Australia’s energy sector has a new onshore producer: microcap Bass Oil (ASX:BAS).
The acquisitions have been in the works since May this year, and Bass Oil is now finally at the stage of getting its last formal registration with the energy regulator.
Bass Oil now boasts acreage of 2,259km² overlying the prolific Cooper Basin hydrocarbon province. Not only does this make Bass Oil Australia’s newest onshore producer, but one of the largest Cooper Basin landholders to boot.
With the land firmly in the company’s pocket, it intends to get straight to work recompleting the Worrior-11 well, located in the basin’s Worrior oil field, now owned and operated by Bass.
The company expects the recompletion of the well to boost production from its current rate of 75 barrels of oil per day (bopd) to between 300-500bopd.
Even with Brent crude oil prices having dropped below USD$100/bbl on the back of a Chinese factory activity slowdown, the company still stands to make up to $9m in revenues over the twelve months following production upgrades.
As Bass boosts oil output from Worrior, it is also seeking to develop the Kiwi gas deposit, also located in the Cooper Basin.

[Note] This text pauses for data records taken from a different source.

theorem State.copyMeets_iff (s : State) (t : Transfer) : s.copyMeets t = true ↔ s.copyReaches t := by
  simp only [State.copyMeets, List.any_eq_true, State.copyOn_eq_true, State.copyReaches]
  constructor
  · rintro ⟨a, ha, c, k, hk, rfl | rfl⟩
    · exact ⟨c, k, hk, .inl ha⟩
    · exact ⟨c, k, hk, .inr ha⟩
  · rintro ⟨c, k, hk, ha | ha⟩
    · exact ⟨_, ha, c, k, hk, .inl rfl⟩
    · exact ⟨_, ha, c, k, hk, .inr rfl⟩

theorem State.copyMeets_eq_false (s : State) (t : Transfer) : s.copyMeets t = false ↔ ¬ s.copyReaches t := by
  rw [← s.copyMeets_iff, Bool.not_eq_true]

/-! ## The demand entry that a write needs (R37) -/

theorem State.stale_of_window {s : State} {t : Transfer} {w : WindowId} (h : t.window = some w) :
    s.stale t = s.windows[w].carry.contains (s.windows[w].lineIndex t.request.address) := by
  simp only [State.stale, h]

theorem State.stale_iff {s : State} {t : Transfer} {w : WindowId} (h : t.window = some w) :
    s.stale t = true ↔ s.windows[w].lineIndex t.request.address ∈ s.windows[w].carry := by
  rw [State.stale_of_window h, List.contains_iff_mem]

theorem State.demandNeed_some {s : State} {t : Transfer} {d : DemandEntry} :
    s.demandNeed t = some d ↔ ∃ w, s.needsEntry t w ∧ d = s.entryFor t w := by
  unfold State.demandNeed
  split
  · rename_i w hroute hwindow
    have hcond : (t.request.kind.isWrite && s.stale t && !s.copyMeets t && !t.request.wholeLine) = true ↔
        s.needsEntry t w := by
      simp only [Bool.and_eq_true, Bool.not_eq_true', State.stale_iff hwindow, State.copyMeets_eq_false, State.needsEntry,
        hroute, hwindow, true_and, and_assoc]
    constructor
    · intro h
      split at h
      · rename_i hc
        exact ⟨w, hcond.1 hc, (Option.some.inj h).symm⟩
      · cases h
    · rintro ⟨v, hneed, rfl⟩
      obtain rfl : w = v := Option.some.inj (hwindow.symm.trans hneed.1)
      rw [if_pos (hcond.2 hneed)]
      rfl
  · rename_i hne
    constructor
    · intro h; cases h
    · rintro ⟨w, ⟨hwindow, -, hroute, -⟩, -⟩
      exact absurd hwindow (hne w hroute)

theorem State.demandNeed_of_needsEntry {s : State} {t : Transfer} {w : WindowId} (h : s.needsEntry t w) :
    s.demandNeed t = some (s.entryFor t w) :=
  State.demandNeed_some.2 ⟨w, h, rfl⟩

/-- R38: a needed entry meets a queue full of other lines. -/
theorem State.demandFull_iff {s : State} {t : Transfer} {w : WindowId} (hwindow : t.window = some w) :
    s.demandFull t = true ↔ s.needsEntry t w ∧ 8 ≤ s.carry.demand.length ∧ s.entryFor t w ∉ s.carry.demand := by
  unfold State.demandFull
  cases hneed : s.demandNeed t with
  | none =>
    refine ⟨fun h => absurd h (by simp), fun ⟨h, _, _⟩ => ?_⟩
    rw [State.demandNeed_of_needsEntry h] at hneed
    cases hneed
  | some d =>
    obtain ⟨v, hv, rfl⟩ := State.demandNeed_some.1 hneed
    obtain rfl : w = v := Option.some.inj (hwindow.symm.trans hv.1)
    simp only [Bool.and_eq_true, Bool.not_eq_true', List.contains_eq_mem, decide_eq_false_iff_not, Config.demandCapacity]
    exact ⟨fun ⟨hmem, hfull⟩ => ⟨hv, of_decide_eq_true hfull, hmem⟩, fun ⟨_, hfull, hmem⟩ => ⟨hmem, decide_eq_true hfull⟩⟩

In mid-June, Bass Oil launched its feasibility study for the Kiwi acquisition, noting at the time Australian gas prices were up 250%.
Between mid-May and mid-June, wholesale east coast gas prices approached $800 per gigajoule (before pricing mechanisms.) Shortly after, AEMO intervened in the Australian gas market.
And now, Bass Oil is the beneficiary of overhead macro trends again. This week, the ABC noted Australia is projected to experience a severe gas shortage through 2023.
In June, Bass Oil noted: “the increasing price [of gas] significantly enhances the likelihood of Kiwi Gas Discovery commercialisation…[Bass] has accelerated its gas development and exploration.”
While it remains to be seen, Bass expects the Kiwi deposit to boast up to 24 billion cubic feet of gas.